Internacional, Seguridad

Maniobras militares de China alrededor de Taiwán elevan la tensión y ponen en alerta a aliados regionales

La situación en el estrecho de Taiwán volvió a encender las alarmas internacionales luego de que China iniciara una serie de ejercicios militares de gran envergadura en áreas cercanas a la isla. Las maniobras, que incluyen fuego real y un amplio despliegue de medios navales y aéreos, han sido interpretadas por Taiwán y por varios países aliados como una señal de presión directa y una demostración de fuerza por parte de Pekín.

El operativo, bautizado como “Justicia 2025”, moviliza a unidades del Ejército Popular de Liberación (EPL) compuestas por fragatas, destructores, bombarderos, drones y efectivos terrestres. De acuerdo con el mando militar chino, los entrenamientos simulan escenarios de combate conjunto en mar y tierra, con énfasis en la capacidad de aislar objetivos estratégicos y restringir el acceso a puertos y rutas clave en torno a la isla.

Desde Pekín, el Comando del Teatro Oriental indicó que estas maniobras buscan fortalecer la preparación operativa ante posibles contingencias, mientras que voceros oficiales subrayaron que los ejercicios responden a la necesidad de salvaguardar la soberanía y la integridad territorial de China. En ese contexto, el Gobierno chino reiteró que la cuestión de Taiwán es un asunto interno y advirtió sobre los riesgos de una intervención extranjera.

El endurecimiento del discurso coincide con la reciente aprobación por parte de Estados Unidos de un paquete de venta de armas a Taiwán valorado en más de 11.000 millones de dólares. Esta decisión fue duramente criticada por las autoridades chinas, que consideran que el suministro de armamento a Taipéi alimenta las tensiones y alienta posturas independentistas en la isla.

Como parte del anuncio, el EPL difundió zonas específicas alrededor de Taiwán donde se desarrollarán los ejercicios con fuego real y pidió a embarcaciones y aeronaves civiles mantenerse alejadas de esos sectores.
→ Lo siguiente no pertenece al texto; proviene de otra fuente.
/-- A write that reaches a signal for which a queue waits (R404). -/
def noteSignals (a n : Nat) (s : State) : State :=
  { s with sigs := s.sigs.map fun w =>
      if a < w.pa + 8 ∧ w.pa < a + n then { w with neg := w.neg || (tget 0 s.mem (w.pa + 7)).msb } else w }

/-- A whole sector, or a whole scratchpad word, that is written ends its error (R77). -/
def endErrs (sp : Space) (a n : Nat) (s : State) : State :=
  let u := match sp with | .scratch => 8 | _ => 32
  { s with errs := s.errs.filter fun e =>
      !((List.range n).any fun i => (a + i) % u == 0 && i + u ≤ n && e.covers sp (a + i)) }

/-- The bytes under a store as instruction fetch still sees them until the partition's next launch (R57). -/
def State.keepCode (s : State) (a n : Nat) : List (Nat × Byte) :=
  s.codeOld ++ ((List.range n).map fun i => (a + i, tget 0 s.mem (a + i))).filter fun x => !s.codeOld.any fun y => y.1 == x.1

/-- What instruction fetch reads at a physical address (R57). -/
def State.codeBytes (s : State) (a n : Nat) : List Byte :=
  if s.codeOld.isEmpty then rdBytes s.mem a n
  else (rdBytes s.mem a n).mapIdx fun i b => (s.codeOld.find? fun x => x.1 == a + i).elim b (·.2)

/-- A write from outside the device's contexts, which a fetch that misses the instruction caches sees. -/
def State.freshCode (s : State) (a n : Nat) : State := { s with codeOld := s.codeOld.filter fun x => !(a ≤ x.1 && x.1 < a + n) }

/-- A write that is performed (R84): the bytes, the monitors on them (R295), the copies (R98), signals (R404) and dirty log
(R408) that they meet, the errors that they end (R77). -/
def writeSpace (sp : Space) (a : Nat) (bs : List Byte) (s : State) : State :=
  if bs.isEmpty then s else
  fireMonitors sp a bs.length (endErrs sp a bs.length (noteRaces sp a bs.length
    (match sp with
      | .mem => noteDirty a bs.length (noteSignals a bs.length { s with mem := wrBytes s.mem a bs, codeOld := s.keepCode a bs.length })
      | .scratch => { s with scratch := wrBytes s.scratch a bs }
      | .pinned => { s with pinned := wrBytes s.pinned a bs })))

/-- A write to memory by another agent than the device's contexts. -/
def writeOutside (a : Nat) (bs : List Byte) (s : State) : State := (writeSpace .mem a bs s).freshCode a bs.length

/-- The bytes that a space holds (R84). -/
def readSpace (s : State) (sp : Space) (a n : Nat) : List Byte :=
  match sp with
  | .mem => rdBytes s.mem a n
  | .scratch => rdBytes s.scratch a n
  | .pinned => rdBytes s.pinned a n

/-! ## Page tables -/

/-- A refused translation: cause, reason, level (R27, R48). A cause of 0x13 is a page-table entry with an uncorrectable
error (R77). -/
structure WalkErr where
  cause : Nat
  reason : Nat
  level : Nat
deriving DecidableEq, Repr

/-- The first physical address of host memory (R22). -/
def hostBase : Nat := 0x8_0000_0000_0000

/-- What one level of a walk gives: the next table or a leaf. -/
inductive PteStep where
  | table (t : Nat)
  | leaf (l : Leaf)
deriving DecidableEq, Repr

/-- The index bits of a level (R25). -/
def pteIndex (va : Nat) : Nat → Nat
  | 1 => bits va 55 42
  | 2 => bits va 41 29
  | _ => bits va 28 16

/-- Whether a leaf gives the permission for an access kind (R28). -/
def permOk (r w x : Bool) : AccKind → Bool
  | .load => r
  | .store => w
  | .fetch => x
  | .atomic => r && w
  | .writeBack => w

/-- Whether H and C of a leaf fit its frame (R31). -/
def attrOk (p : Partition) (pa : Nat) (h c : Bool) : Bool :=
  if hostBase ≤ pa then h && !c else h == inRanges p.cfg.hostVisible pa
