-- ==== Sys2Proof/Machine/Atomic.lean ====
section
/-! DEFINITION. Atomics and reductions (R289 to R293), fences (R294), monitors (R295, R296). -/

namespace Sys2Proof.Machine

/-- The operations that a host frame performs as PCIe AtomicOps (R293). -/
def hostAmo (op : AmoOp) (isRed : Bool) : Bool :=
  match op with
  | .add => true
  | .swap => !isRed
  | _ => false

def Ord.hasRel (o : Ord) : Bool :=
  match o with
  | .rel => true
  | .ar => true
  | _ => false

def Ord.hasAcq (o : Ord) : Bool :=
  match o with
  | .acq => true
  | .ar => true
  | _ => false

/-- An atomic instruction as its shared meaning needs it. cas: a compare value is read as well; red: nothing is returned. -/
structure AmoReq where
  op : AmoOp
  cas : Bool
  red : Bool
  sc : Scope
  rel : Bool
  acq : Bool
  sz8 : Bool
  off : BitVec 16
  xd : Nat
  srcs : List Nat

def AmoReq.bytes (q : AmoReq) : Nat := if q.sz8 then 8 else 4

/-- Whether a host frame can carry the operation out (R293). -/
def AmoReq.hostOk (q : AmoReq) : Bool := if q.cas then true else hostAmo q.op q.red

/-- The element of an atomic at a checked access; vs are xa, xb and, for `cas`, xc (R291). -/
def AmoReq.elt (q : AmoReq) (a : Acc) (dst : Dst) (vs : List Word) : AmoElt :=
  let near := a.cached && !q.sc.dvOrWider
  if q.cas then { near := near, acc := a, op := .swap, cmp := some (vs.getD 1 0), operand := vs.getD 2 0, sz8 := q.sz8, dst := dst }
  else { near := near, acc := a, op := q.op, cmp := none, operand := vs.getD 1 0, sz8 := q.sz8, dst := dst }

/-- The agent's own buffered bytes under an atomic are performed first (Row 1 of R89); a refusal traps as at a release, since
the atomic cannot go before them (log 12). -/
def drainUnder (c : CtxId) (a : Acc) (n : Nat) (s : State) : Rel :=
  let s1 := settleAt c a n s
  if a.space ≠ .mem then .ok s1
  else
    match s1.thread? c with
    | some t =>
      if t.sb.any fun e => e.pa == a.addr / 32 * 32 && (List.range n).any fun i => bitAt e.mask.toNat (a.addr % 32 + i) then
        releaseThread c .dv s1
      else .ok s1
    | none =>
      match s1.wline? c (s1.partOf c).1 a.addr with
      | none => .ok s1
      | some l =>
        let m := accMask a.addr n
        wlDrain (wlOrder ((l.groups.filter fun g => g.heldFor.isEmpty && (g.mask &&& m) != 0).map fun g =>
          (l, { g with mask := g.mask &&& m }))) s1

/-- Every element's bytes performed first. -/
def drainAll (c : CtxId) (n : Nat) : List Acc → State → Rel
  | [], s => .ok s
  | a :: as, s =>
    match drainUnder c a n s with
    | .ok s1 => drainAll c n as s1
    | r => r

/-- None when atomics can be performed at issue, as an acquiring one is (R291), one of a scalar thread on its own scratchpad (R80),
and one that fills an s register: after its agent's releases (R89), with each unit ready (R71, R72). -/
def amoAwait (c : CtxId) (q : AmoReq) (now : Bool) (es : List AmoElt) (s : State) : Option State :=
  match (if q.acq then s.relAwait c else none) with
  | some s1 => some s1
  | none => if q.acq || now then s.await c.wideCore c.quarter (es.flatMap AmoElt.needs) else none

/-- Atomics sent to their units (R291): their destinations empty, the flag raised; an acquiring one, and one of a scalar thread
on its own scratchpad (R80), is performed at once. -/
def startAmo (c : CtxId) (q : AmoReq) (fl : Option Nat) (es : List AmoElt) (s : State) : State :=
  let own := !c.wide && es.all fun e => e.acc.own c
  if q.red then
    if own then
      let s1 := (performAmos c es s).1
      if fl.isNone then s1 else (s1.raise c fl).addOp c fl .flagDue
    else
      ((s.updThread c fun t => { t with pend := t.pend + 1 }).updGang c fun g => { g with pend := g.pend + 1 }).raise c fl
        |>.addOp c fl (.red es) q.rel
  else
    let s1 := es.foldl (fun s e => (s.markEmpty c e.dst).clearErr c e.dst) (if q.acq then settleRel c s else s)
    let s2 := s1.raise c fl
    if q.acq || own then
      let (s3, rs) := performAmos c es s2
      let s4 := s3.addOp c fl (.fills rs)
      if q.acq then acquire c q.sc s4 else s4
    else s2.addOp c fl (.atomic es) q.rel

/-- Atomics for which their instruction waits, at units that are not ready (R71, R232, R291): sent, with their destinations empty
and the flag raised; the context tries on until they are performed. -/
def holdAmo (c : CtxId) (q : AmoReq) (fl : Option Nat) (es : List AmoElt) (s : State) : State :=
  ((es.foldl (fun s e => (s.markEmpty c e.dst).clearErr c e.dst) s).raise c fl).addOp c fl (.atomic es) q.rel true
Autoridades taiwanesas alertaron que algunas de las áreas señaladas se encuentran muy próximas a su litoral y afectan corredores internacionales de transporte, lo que incrementa la preocupación por la seguridad regional.

Desde Taipéi, el Gobierno calificó las maniobras como un acto de coerción militar. La portavoz presidencial, Karen Kuo, afirmó que estas acciones representan una amenaza directa a la estabilidad en el estrecho y un desafío al orden internacional. En paralelo, el Ministerio de Defensa de Taiwán reportó una intensa actividad militar china en las inmediaciones de la isla, con decenas de aeronaves y buques detectados en un solo día.

Según el balance oficial, se registró la presencia de 89 aviones militares chinos, además de 28 buques de guerra y guardacostas, junto con unidades anfibias desplegadas en el Pacífico Occidental. Se trata del mayor número de aeronaves detectadas en una jornada desde finales de 2024, lo que refuerza la percepción de una escalada significativa.

En los últimos años, China ha intensificado su estrategia de presión sobre Taiwán mediante acciones diplomáticas, económicas y militares. Los sobrevuelos frecuentes, las incursiones navales y los ejercicios a gran escala se han convertido en una herramienta habitual para reafirmar su reclamo sobre la isla, que cuenta con gobierno, fuerzas armadas y sistema monetario propios, aunque solo es reconocida oficialmente por un número reducido de países.

El distanciamiento entre Pekín y Taipéi se profundizó tras la llegada al poder del Partido Progresista Democrático en 2016. El actual presidente taiwanés, Lai Ching-te, quien asumió en 2024, defiende la soberanía de la isla, una postura que choca frontalmente con la posición del Gobierno chino y mantiene al estrecho de Taiwán como uno de los puntos más sensibles del panorama geopolítico global.